PROBLEM DESCRIPTION. Report all lines of the records that contain "clipCount".

(INFORMATION GIVEN Opens)

-- ==== Sys2Proof/Machine/State.lean ====
section
/-! DEFINITION. Everything the spec says the LC480 holds, as plain data, and its value after power-on reset. -/

namespace Sys2Proof.Machine

/-- No constructor: no event of the spec stops the part (INVENTORY, '## Faults'). -/
inductive Fault where
  deriving DecidableEq, Repr

/-- Why the model would not run a command. -/
inductive Refusal where
  /-- Raised by exec alone, for a row that has no meaning yet (safe: nothing is claimed of it). No arm raises it now. -/
  | notModelled (mnemonic : String)
  deriving DecidableEq, Repr

/-! ### Channel table and sample interval (chapter 1) -/

/-- Sensor component of a channel (R1). -/
inductive Component where
  | z | x | y
  deriving DecidableEq, Repr

/-- Polarity of a channel (R1). -/
inductive Polarity where
  | normal | reversed
  deriving DecidableEq, Repr

/-- State of a channel (R1). -/
inductive ChannelState where
  | unmapped | live | dead
  deriving DecidableEq, Repr

/-- One entry of the channel table (R1). -/
structure ChannelEntry where
  station : Nat
  line : Nat
  component : Component
  polarity : Polarity
  state : ChannelState
  deriving DecidableEq, Repr

/-- The sample interval Δ: 0.25, 0.5, 1, 2 or 4 ms (R14). -/
inductive SampleInterval where
  | quarter | half | one | two | four
  deriving DecidableEq, Repr

/-! ### Ports and the sample ring (chapters 1 and 2) -/

/-- A ring position that is not EMPTY: the index tag and the samples of the slots below the slot count, which is their
number (R6; log entry 12). -/
structure RingCell where
  tag : Nat
  samples : List Sample
  deriving DecidableEq, Repr

/-- The ring of one port: its positions that are not EMPTY, in strictly rising order (R6). -/
abbrev Ring := List (Nat × RingCell)

/-- Activation state of a port (R19). -/
inductive PortState where
  | off | waking | locked | slipped | draining | parked | retryWait | fault
  deriving DecidableEq, Repr

/-- What a port does when a fault condition is met (2.5). -/
inductive FaultMode where
  | latch | retry | report
  deriving DecidableEq, Repr

/-- The cause of fault handling (2.5). -/
inductive FaultCause where
  | noWake | slipCount | slipTime
  deriving DecidableEq, Repr

/-- Line policy of a port, times in milliseconds; a retry limit of none is UNLIMITED (R39). -/
structure LinePolicy where
  slipLimit : Nat
  slipThreshold : Nat
  faultMode : FaultMode
  retryWait : Nat
  retryLimit : Option Nat
  deriving DecidableEq, Repr

/-- A timer: stopped, or running with the milliseconds it was last started with (R19; log entry 6). -/
abbrev Timer := Option Nat

/-- One spread line port (R19), with its front and its ring (R6, R8) and the interval latched at its last entry to WAKING
(R22; log entry 11). -/
structure Port where
  state : PortState
  slipCount : Nat
  retriesUsed : Nat
  candidate : Option Nat
  chain : Bool
  wakeTimer : Timer
  absenceTimer : Timer
  slipTimer : Timer
  retryTimer : Timer
  silenceTimer : Timer
  drainTimer : Timer
  policy : LinePolicy
  wakeInterval : SampleInterval
  front : Option Nat
  ring : Ring
  deriving DecidableEq, Repr

/-! ### Reference slots (chapter 3) -/

/-- State of a reference slot (R43). -/
inductive SlotState where
  | empty | loading | ready
  deriving DecidableEq, Repr

/-- One reference slot (R43); the loaded count is the number of samples held. -/
structure RefSlot where
  state : SlotState
  declared : Option Nat
  samples : List RefSample
  useCount : Nat
  deriving DecidableEq, Repr

/-! ### Sweep list (chapter 4) -/

/-- The reference of a sweep (R56). -/
inductive Reference where
  | slot (i : Fin 8)
  | pilot (channel : Fin 480) (shift : Nat)
  deriving DecidableEq, Repr

/-- State of a sweep entry (R56). -/
inductive SweepState where
  | waiting | capturing | ready | correlating | qcWait
  deriving DecidableEq, Repr

/-- Verdict of a quality report (R106). -/
inductive Verdict where
  | pass | note | reject | retry
  deriving DecidableEq, Repr

/-- An evaluated quality report (R69). -/
structure QcRecord where
  phase : Nat
  distortion : Nat
  force : Nat
  verdict : Verdict
  deriving DecidableEq, Repr

/-- One entry of the sweep list (R56). -/
structure SweepEntry where
  tag : Nat
  vp : Nat
  number : Nat
  start : Nat
  length : Nat
  reference : Reference
  windowEnd : Nat
  state : SweepState
  qc : Option QcRecord
  lane : Option (Fin 4)
  qcTimer : Timer
  deriving DecidableEq, Repr

/-- Why a sweep was aborted (R73). -/
inductive AbortCause where
  | cancelled | overrun | noPilot | rejected | qcTimeout | discarded
  deriving DecidableEq, Repr

/-! ### Correlation lanes (chapter 5) -/

/-- State of a lane (R83). -/
inductive LaneState where
  | idle | correlating | qcWait
  deriving DecidableEq, Repr

/-- What a stack makes of absent samples (R88). -/
inductive GapPolicy where
  | zero | drop
  deriving DecidableEq, Repr

/-- The parameters a lane copies at the grant (R85). -/
structure JobParams where
  start : Nat
  length : Nat
  windowEnd : Nat
  listen : Nat
  shift : Nat
  divWindow : Nat
  gap : GapPolicy
  deriving DecidableEq, Repr

/-- One channel of the channel snapshot (R86). -/
structure SnapshotEntry where
  state : ChannelState
  polarity : Polarity
  deriving DecidableEq, Repr

/-- The result of one channel of a job (R93); a DROPPED trace holds no sample and no level. -/
structure TraceResult where
  channel : Fin 480
  dropped : Bool
  holed : Bool
  samples : List Int
  saturated : Nat
  levels : List Nat
  deriving DecidableEq, Repr

/-- One correlation lane (R83). window is the four rings as they stood at the grant (R87; log entry 13). -/
structure Lane where
  state : LaneState
  held : Option Nat
  params : Option JobParams
  snapshot : List SnapshotEntry
  reference : List RefSample
  clipCount : Nat
  window : List Ring
  result : List TraceResult
  deriving DecidableEq, Repr

/-! ### Quality control (chapter 6) -/

/-- Action of a quality check (R101). -/
inductive QcAction where
  | off | note | reject | retry
  deriving DecidableEq, Repr

/-- What the expiry of a QC wait timer does (R101). -/
inductive TimeoutAction where
  | merge | reject | retry
  deriving DecidableEq, Repr

/-- The QC policy: limits in degrees and percent, the wait limit in milliseconds (R101). -/
structure QcPolicy where
  phaseLimit : Nat
  phaseAction : QcAction
  distortionLimit : Nat
  distortionAction : QcAction
  forceFloor : Nat
  forceAction : QcAction
  required : Bool
  waitLimit : Nat
  timeoutAction : TimeoutAction
  deriving DecidableEq, Repr

/-! ### Stacks (chapter 7) -/

/-- State of a stack (R118). -/
inductive StackState where
  | opened | closing | held | finalizing
  deriving DecidableEq, Repr

/-- Weighting mode of a stack (R119). -/
inductive Weighting where
  | plain | diversity
  deriving DecidableEq, Repr

/-- Settings of a stack (R119). -/
structure StackSettings where
  vp : Nat
  expected : Nat
  weighting : Weighting
  listen : Nat
  shift : Nat
  divWindow : Nat
  floor : Nat
  gap : GapPolicy
  keepSweeps : Bool
  retryLimit : Nat
  deriving DecidableEq, Repr

/-- One entry of a sweep map (R125). -/
inductive MapEntry where
  | unshot
  | announced (tag : Nat)
  | merged (tag : Nat)
  | retry (tag : Nat)
  | abandoned (tag : Nat) (cause : AbortCause)
  deriving DecidableEq, Repr

/-- The accumulators of one channel of a stack (R121). -/
structure Accumulators where
  numerators : List Int
  denominators : List Int
  mergeCount : Nat
  holed : Bool
  saturatedTotal : Nat
  deriving DecidableEq, Repr

/-- One channel of a stack's channel list, with its state in the list (R148). -/
structure ListedChannel where
  channel : Fin 480
  state : ChannelState
  deriving DecidableEq, Repr

/-- One stack (R119 to R121); the channel list is fixed at completion (R148). -/
structure Stack where
  settings : StackSettings
  state : StackState
  map : List MapEntry
  merged : Nat
  abandoned : Nat
  retriesUsed : Nat
  earliest : Option Nat
  notShot : Option Nat
  accs : Vector Accumulators 480
  channelList : List ListedChannel
  deriving DecidableEq, Repr

/-! ### Output queue (chapter 8) -/

/-- Kind of a record (R144). -/
inductive RecordKind where
  | stack | sweep
  deriving DecidableEq, Repr

/-- A record of the output queue (R144). -/
structure OutRecord where
  kind : RecordKind
  number : Nat
  size : Nat
  content : List Byte
  deriving DecidableEq, Repr

/-- A reservation held for a stack in FINALIZING (R145). -/
structure Reservation where
  vp : Nat
  bytes : Nat
  deriving DecidableEq, Repr

/-- The output queue (R144 to R146, R149, R159). -/
structure OutputQueue where
  records : List OutRecord
  reservations : List Reservation
  heldOrder : List Nat
  nextNumber : Nat
  readPosition : Nat
  effectiveBlock : Nat
  pendingBlock : Nat
  deriving DecidableEq, Repr

/-! ### Results and notices (chapters 9 and 10) -/

/-- Result codes (9.4.1). -/
inductive Result where
  | ok | unknown | badLen | range | state | busy | full | duplicate | noStack | noRef | mismatch | order | short
  | tooOld | future | late | notFound | empty
  deriving DecidableEq, Repr

/-- Origin of a lock (R41). -/
inductive LockOrigin where
  | wake | slip
  deriving DecidableEq, Repr

/-- Disposition of a line fault (R41). -/
inductive FaultDisposition where
  | latched | reported | retrying (used : Nat)
  deriving DecidableEq, Repr

/-- A set of quality checks (R106). -/
structure FailedChecks where
  phase : Bool
  distortion : Bool
  force : Bool
  deriving DecidableEq, Repr

/-- Why a sweep record was dropped (R157). -/
inductive DropReason where
  | noSpace | heldWait
  deriving DecidableEq, Repr

/-- Notice classes (R186). -/
inductive NoticeClass where
  | line | sweep | qc | stack | output | command | progress
  deriving DecidableEq, Repr

/-- A notice's kind with its parameters (R186). CMDBADCAST without a result is DISCARDED, with one it is REFUSED. -/
inductive NoticeBody where
  | lnLock (port : Fin 4) (origin : LockOrigin)
  | lnSlip (port : Fin 4) (count : Nat)
  | lnFault (port : Fin 4) (cause : FaultCause) (disposition : FaultDisposition)
  | lnPark (port : Fin 4)
  | swAbort (tag vp number : Nat) (cause : AbortCause)
  | annRefused (tag : Nat) (result : Result)
  | qcNote (tag : Nat) (failed : FailedChecks)
  | resweep (vp number left : Nat)
  | stkHeld (vp bytes : Nat)
  | stkDone (vp number : Nat)
  | stkRefused (vp : Nat) (result : Result)
  | oqReady (number : Nat)
  | recDrop (tag vp : Nat) (reason : DropReason)
  | cmdOvr (kind : Byte) (ak : AddressKind)
  | cmdBadCast (kind : Byte) (refused : Option Result)
  | swMerged (tag vp number : Nat)
  deriving DecidableEq, Repr

/-- A posted notice (R185). -/
structure Notice where
  body : NoticeBody
  stamp : Nat
  deriving DecidableEq, Repr

/-- The notice queue (R184); bit k of the mask is set when the class with code k is masked (R195). -/
structure NoticeQueue where
  notices : List Notice
  overflow : Bool
  mask : BitVec 7
  deriving DecidableEq, Repr

/-! ### Command port (chapter 9) -/

/-- Selection state (R167). -/
inductive Selection where
  | deselected | selectedOwn | selectedAll
  deriving DecidableEq, Repr

/-- An entry of the input queue (R171). -/
structure Request where
  kind : Byte
  payload : List Byte
  ak : AddressKind
  deriving DecidableEq, Repr

/-- The answer frame being sent (R174). -/
structure Answer where
  address : Nat
  kind : Byte
  result : Result
  payload : List Byte
  deriving DecidableEq, Repr

/-- The uplink (R172); SENDING holds the answer and whether a full reset follows its completion (R179). -/
inductive Uplink where
  | quiet
  | sending (answer : Answer) (thenReset : Bool)
  deriving DecidableEq, Repr

/-- The command port (R166 to R172, R182). -/
structure CommandPort where
  unitAddress : Option Nat
  selection : Selection
  assembly : List Byte
  inputQueue : List Request
  uplink : Uplink
  initInterval : Bool
  deriving DecidableEq, Repr

/-! ### The part -/

/-- The whole state of the part, and the model's queue of commands waiting to be run (log entry 1). -/
structure State where
  channels : Vector ChannelEntry 480
  interval : SampleInterval
  ports : Vector Port 4
  slots : Vector RefSlot 8
  sweeps : List SweepEntry
  lanes : Vector Lane 4
  qcPolicy : QcPolicy
  stackTable : List Stack
  oq : OutputQueue
  nq : NoticeQueue
  cmd : CommandPort
  pending : List Instr
  deriving DecidableEq, Repr

/-- A channel entry after power-on or full reset (R1). -/
def ChannelEntry.reset : ChannelEntry :=
  { station := 0, line := 0, component := .z, polarity := .normal, state := .unmapped }

/-- The default line policy (R39). -/
def LinePolicy.reset : LinePolicy :=
  { slipLimit := 64, slipThreshold := 0, faultMode := .retry, retryWait := 1000, retryLimit := some 3 }

/-- A port after power-on or full reset (R19, R6, R8). -/
def Port.reset : Port :=
  { state := .off, slipCount := 0, retriesUsed := 0, candidate := none, chain := false, wakeTimer := none
    absenceTimer := none, slipTimer := none, retryTimer := none, silenceTimer := none, drainTimer := none
    policy := LinePolicy.reset, wakeInterval := .two, front := none, ring := [] }

/-- An EMPTY reference slot (R43, R55). -/
def RefSlot.reset : RefSlot := { state := .empty, declared := none, samples := [], useCount := 0 }

/-- An IDLE lane (R83). -/
def Lane.reset : Lane :=
  { state := .idle, held := none, params := none, snapshot := [], reference := [], clipCount := 0, window := [], result := [] }

/-- The default QC policy (R101). -/
def QcPolicy.reset : QcPolicy :=
  { phaseLimit := 8, phaseAction := .note, distortionLimit := 30, distortionAction := .note, forceFloor := 60
    forceAction := .retry, required := false, waitLimit := 4000, timeoutAction := .merge }

/-- The output queue after power-on reset (R159, R164). -/
def OutputQueue.reset : OutputQueue :=
  { records := [], reservations := [], heldOrder := [], nextNumber := 1, readPosition := 0, effectiveBlock := 4096
    pendingBlock := 4096 }

/-- The notice queue after power-on or full reset: empty, PROGRESS alone masked (R193). -/
def NoticeQueue.reset : NoticeQueue := { notices := [], overflow := false, mask := 64#7 }

/-- The command port after power-on or full reset, at the start of the initialization interval (R182, R183). -/
def CommandPort.reset (unitAddress : Option Nat) : CommandPort :=
  { unitAddress := unitAddress, selection := .deselected, assembly := [], inputQueue := [], uplink := .quiet, initInterval := true }

/-- The machine right after power-on reset, its initialization interval running. DESIGN CHOICE (unsafe, log entry 3): the
straps read 1, which the spec leaves to the board. -/
def State.reset : State :=
  { channels := Vector.replicate 480 ChannelEntry.reset
    interval := .two
    ports := Vector.replicate 4 Port.reset
    slots := Vector.replicate 8 RefSlot.reset
    sweeps := []
    lanes := Vector.replicate 4 Lane.reset
    qcPolicy := QcPolicy.reset
    stackTable := []
    oq := OutputQueue.reset
    nq := NoticeQueue.reset
    cmd := CommandPort.reset (some 1)
    pending := [] }

end Sys2Proof.Machine
end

(INFORMATION GIVEN Closes)

EXERCISE OUTPUT.
  clipCount : Nat
  { state := .idle, held := none, params := none, snapshot := [], reference := [], clipCount := 0, window := [], result := [] }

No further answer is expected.